▶ Task requirements
From the entries that follow, gather each line holding the word "markFreezeLost".

[Items from a dataset]
-- ==== Sys2Proof/Machine/Ops.lean ====
section
/-! DEFINITION. The named operations over the buffer and the registers; every meaning is built from them.
The capture core has no exception to take (R200): the only preemption is the tick, whose entry saves
nothing and whose return restores nothing (R204, R205). -/
namespace Sys2Proof.Machine

/-! The buffer (20_memory.md). -/

/-- The cell at index `a`: `some v` for `Written(v)`, none for `Unwritten` (R51). -/
def Memory.read : Memory → Nat → Option Byte
  | [], _ => Memory.unlisted
  | (b, w) :: m, a => if a = b then some w else Memory.read m a

/-- `MemWrite(a, 1, v)`, in the canonical form (R51). -/
def Memory.write : Memory → Nat → Byte → Memory
  | [], a, v => [(a, v)]
  | (b, w) :: m, a, v =>
    if a < b then (a, v) :: (b, w) :: m
    else if a = b then (a, v) :: m
    else (b, w) :: Memory.write m a v

/-- The addresses rise strictly from `lo` on and stay below `N`. -/
def Memory.wfFrom : Nat → Memory → Bool
  | _, [] => true
  | lo, (a, _) :: m => decide (lo ≤ a) && decide (a < Config.capacity) && Memory.wfFrom (a + 1) m

/-- The canonical form of the buffer. -/
def Memory.wf (m : Memory) : Bool := Memory.wfFrom 0 m

/-- `buf[a]` of a state (R12). -/
def State.cell (s : State) (a : Index) : Option Byte := Memory.read s.buf a.toNat

/-! Free values (R13). -/

/-- One more free value has been used. Log entry 5. -/
def State.nextDraw (s : State) : State := { s with draws := s.draws + 1 }

/-- `draw() : u8` (R13). -/
def State.drawByte (s : State) : Byte × State := (Config.freeByte s.draws, s.nextDraw)

/-- `draw() : u10` (R13). -/
def State.drawIndex (s : State) : Index × State := (Config.freeIndex s.draws, s.nextDraw)

/-- `MemRead(a, 1)`: a fresh draw for an `Unwritten` cell (R51). -/
def State.memRead (s : State) (a : Index) : Byte × State :=
  match s.cell a with
  | some v => (v, s)
  | none => s.drawByte

/-! The parts of a tick (R122 to R127). -/

/-- When TICK is enabled (R121). -/
def State.tickEnabled (s : State) : Bool := s.clkEn || decide (0 < s.late)

/-- "A TICK step taken with `clk_en == 0` decrements `late` by 1" (R121). -/
def State.spendLate (s : State) : State :=
  { s with late := if s.clkEn then s.late else s.late - 1 }

/-- Step 1: `MemWrite(head, 1, s)`, in every trigger state (R122). -/
def State.storeSample (s : State) (v : Byte) : State :=
  { s with buf := Memory.write s.buf s.head.toNat v }

/-- `st <- t` (R12). -/
def State.setTrigger (s : State) (t : Trigger) : State := { s with st := t }

/-- The mark of step 2: a freeze the consumer had seen is being cleared (R135). -/
def State.markFreezeLost (s : State) : State := { s with freezeLost := s.freezeLost || s.obsFrozen }

/-- Steps 2, 3 and 4, one else-if chain (R123, R124, R125, R128). -/
def State.triggerStep (s : State) (c : Bool) : State :=
  if s.st = .frozen then s.markFreezeLost.setTrigger .idle
  else if s.st = .armed s.head then s.setTrigger .frozen
  else if qualify s.hist s.st c then s.setTrigger (.armed (stopIndexFor s.head))
  else s

/-- Step 5 (R126). -/
def State.advanceHead (s : State) : State := { s with head := nextIndex s.head }

/-- Step 6 (R127). -/
def State.shiftHist (s : State) (c : Bool) : State := { s with hist := histShift s.hist c }

/-- The tick handler, one atomic step (R55, R120). It touches nothing of the consumer (R204). -/
def State.tick (s : State) (c : Bool) (v : Byte) : State :=
  (((s.spendLate.storeSample v).triggerStep c).advanceHead).shiftHist c

/-! The consumer's operations (42_consumer_ops.md). -/

/-- CLK_STOP (R150). -/
def State.stopClock (s : State) : State :=
  { s with
    late := if s.clkEn then Config.stopLateTicks else s.late
    clkEn := false
    obsFrozen := false }

/-- CLK_START (R151). -/
def State.startClock (s : State) : State := { s with clkEn := true, late := 0 }

/-- `obs_frozen <- b` (R152). -/
def State.setObsFrozen (s : State) (b : Bool) : State := { s with obsFrozen := b }

/-- RD_STATUS and its result (R152). -/
def State.readStatus (s : State) : Byte × State := (s.status, s.setObsFrozen (s.status.getLsbD 0))

/-- The mark of an unsynchronised read (R159). -/
def State.markUnsync (s : State) : State := { s with unsyncRead := s.unsyncRead || s.clkEn }

/-- RD_PHYS and its result (R153). -/
def State.readPhys (s : State) (a : Index) : Byte × State := s.markUnsync.memRead a

/-- RD_CHRON and its result (R154). -/
def State.readChron (s : State) (j : Index) : Byte × State := s.readPhys (chronIndex s.head j)

/-- RD_STOP and its result: a draw outside `Armed` (R156). -/
def State.readStop (s : State) : Index × State :=
  match s.st with
  | .armed p => (p, s)
  | .idle | .frozen => s.drawIndex

/-- The direct consumer keeps a read's result, zero-extended to 16 bits (R77, R158). -/
def State.logResult {w : Nat} (r : BitVec w × State) : State :=
  { r.2 with rlog := r.2.rlog ++ [zext16 r.1] }

/-! The reference consumer's operations (43_command_processor.md). -/

/-- `cons <- c` (R12). -/
def State.setCons (s : State) (c : Cons) : State := { s with cons := c }

/-- `duty <- v` (R180). -/
def State.setDuty (s : State) (v : Byte) : State := { s with duty := v }

/-- What `rx()` leaves of the host's stream (R171). -/
def State.setRx (s : State) (bs : List Byte) : State := { s with rx := bs }

/-- `tx(b)`, the transport's readiness for one byte being used up (R172). Log entry 8. -/
def State.send (s : State) (b : Byte) : State := { s with tx := s.tx ++ [b], txReady := false }

/-- `TVAL`: the stated value, or a draw where the spec states none (R181). -/
def State.parseLevel (s : State) (d0 d1 d2 : Byte) : Byte × State :=
  match levelValue d0 d1 d2 with
  | some v => (v, s)
  | none => s.drawByte

/-! The host and the schedule (R171, R172, R206). -/

/-- The host sends a byte into its stream; none is lost or reordered (R171). -/
def State.hostSend (s : State) (b : Byte) : State := { s with rx := s.rx ++ [b] }

/-- The transport becomes ready to accept a byte (R172). -/
def State.hostAccept (s : State) : State := { s with txReady := true }

/-- `refuse(reason)`: the sticky mark and no other effect (R13, R78). -/
def State.markRefused (s : State) : State := { s with refused := true }

/-- The direct consumer moves to its next word (R28). -/
def State.advanceDpc (s : State) : State := { s with dpc := s.dpc + 1 }

/-- The turns that remain chosen. -/
def State.setSched (s : State) (ts : List Turn) : State := { s with sched := ts }

/-- The next turn: the first one chosen, or a free one (R206). Log entry 6. -/
def State.takeTurn (s : State) : Turn × State :=
  match s.sched with
  | t :: ts => (t, s.setSched ts)
  | [] => (Config.freeTurn s.draws, s.nextDraw)

end Sys2Proof.Machine
end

▶ Written response
def State.markFreezeLost (s : State) : State := { s with freezeLost := s.freezeLost || s.obsFrozen }
  if s.st = .frozen then s.markFreezeLost.setTrigger .idle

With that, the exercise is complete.